The Force ripples between the siblings, so different yet so alike, Luke glimmering silver like an ancient coin, Organa like transparisteel. At length, Luke nods at her, steps out, and abseils down a sturdy-looking vine. Organa watches him go, fists clenched at her sides.

Such self-possession. Such restraint.

An excellent student, she would have made.
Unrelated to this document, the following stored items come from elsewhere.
-- ==== Sys2Proof/Config.lean ====
section
/-!
DEFINITION. The OPEN parameters of 00_scope.md rule R7 and the free answers of the external agents
(41_scan_access.md rule R121). Each is a constant with no body, so that a claim holds for every value
of it (R8). Where R7 bounds a parameter, its type or the small definition over it carries the bound.
-/

namespace Sys2Proof

/-- One operation of `CFG_START_SEQ`, "a finite list of transport write operations" (R7): the
primitives of R120 that return nothing. A data-register write gives its whole bytes and, when its bit
count is no multiple of 8, a last byte of which `k + 1` bits are sent. It has no `last` flag of its own: it
always ends its shift, since R128 gives `last = false` to the chunks of R172 and R173 alone (log 14). -/
inductive CfgOp where
  | writeIr (code : IrCode)
  | writeDr (whole : List Byte) (part : Option (Fin 7 × Byte))
  | run (strobes : Nat)
  | reset
deriving DecidableEq, Repr

/-- How far `FRAME_CAP` lies above 46 (R7: "OPEN, at least 46"). -/
opaque Config.frameCapBeyond : Nat

/-- `FRAME_CAP`, the frame buffer's capacity in bytes: at least 46 (R7, R22; log 11). -/
def Config.frameCap : Nat := Config.frameCapBeyond + 46

/-- `IR_USER`, the generic data-register instruction (R7). -/
opaque Config.irUser : IrCode
/-- `IR_IDCODE` (R7). -/
opaque Config.irIdcode : IrCode
/-- `IR_USERCODE` (R7). -/
opaque Config.irUsercode : IrCode
/-- `IR_CFG_IN`, the data-load instruction of the bitstream load (R7). -/
opaque Config.irCfgIn : IrCode
/-- `IR_JSTART`, the configuration-start-operation instruction (R7). -/
opaque Config.irJstart : IrCode
/-- `IR_AUX`, the instruction that selects the auxiliary register (R7). -/
opaque Config.irAux : IrCode

/-- `CFG_START_SEQ`, the configuration-start control sequence (R7, R171). -/
opaque Config.cfgStartSeq : List CfgOp

/-- `STATUS_POLL_BIT`, 0..5 (R7, R177). -/
opaque Config.statusPollBit : Fin 6

/-- `BITSTREAM_OK`, the success predicate on the final status (R7, R174). -/
opaque Config.bitstreamOk : IrCode → Bool

/-- `ACK_READY` (R7, R171). -/
opaque Config.ackReady : Byte
/-- `ACK_CHUNK` (R7, R172). -/
opaque Config.ackChunk : Byte

/-- The first character of `VERSION_STRING`, 7 bits of ASCII. -/
opaque Config.versionHead : BitVec 7
/-- The other characters of `VERSION_STRING`. -/
opaque Config.versionTail : List (BitVec 7)

/-- `VERSION_STRING`: "fixed non-empty list of ASCII bytes" (R7, R221; log 15). -/
def Config.versionString : List Byte :=
  (Config.versionHead :: Config.versionTail).map (BitVec.setWidth 8)

/-- `REG_CLOCK_WR`, 0..15 (R7, R226). -/
opaque Config.regClockWr : BitVec 4
/-- `REG_CLOCK_RD`, 0..31 (R7, R227). -/
opaque Config.regClockRd : BitVec 5
/-- `REG_RESULT`, 0..31 (R7, R229). -/
opaque Config.regResult : BitVec 5

/-- `COARSE_BYTE`, the response byte made from the 9-bit coarse reading (R7, R230). -/
opaque Config.coarseByte : BitVec 9 → Byte

/-- The free answers of the transport and the pins: the byte answered at the `n`-th draw, under no
law (R121, R150; log 2). -/
opaque Config.freeAnswer : Nat → Byte

end Sys2Proof
end

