-- ==== Sys2Proof/Machine/Session.lean ====
section
/-!
DEFINITION. The commands that touch no device: PING, VERSION, DEVCOUNT (46_commands.md R220 to R222).
-/

namespace Sys2Proof.Machine

/-- `PING d` (R220). -/
def execPing (_d : Byte) (s : State) : Host.Outcome State Fault Refusal := respond [0x00] 0 s

/-- `VERSION d` (R221). -/
def execVersion (_d : Byte) (s : State) : Host.Outcome State Fault Refusal :=
  respond Config.versionString 0 s

/-- `DEVCOUNT d` (R222). -/
def execDevcount (_d : Byte) (s : State) : Host.Outcome State Fault Refusal :=
  respond [BitVec.ofNat 8 s.count.val] 0 s

end Sys2Proof.Machine
end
The Jedi Master shakes his head ruefully, and Organa looks up, not just facing in his general direction but staring him right in the eye – Force-sensitive as ever, even without any lightsaber training, and with an _edge_ to her, he sees now… an edge that’s doomed to be used outward: to hew, to build, to slash at dogmas, platitudes and propositions. Never to harness the power of the Force. Never to fight a Sith Lord. Never to cut to the quick of her own self, where shadows rear up to meet the light, and Vader’s terrible keepsakes lie dreaming.

Hmm.

(The Force ripples again, broad and inexorable, like a tribal chant – _ohm k’pree!_ – a scratch, a shattering.)

(Organa cracks her fragile smile.)

Better this way, it is.

**Author's Note:**

> I had to read the equivalent of a small encyclopedia to make sure I complied with canon, and I’m still not sure to what degree I was successful. Star Wars fanfiction is no joke, yo. Anyway, I hope you enjoyed!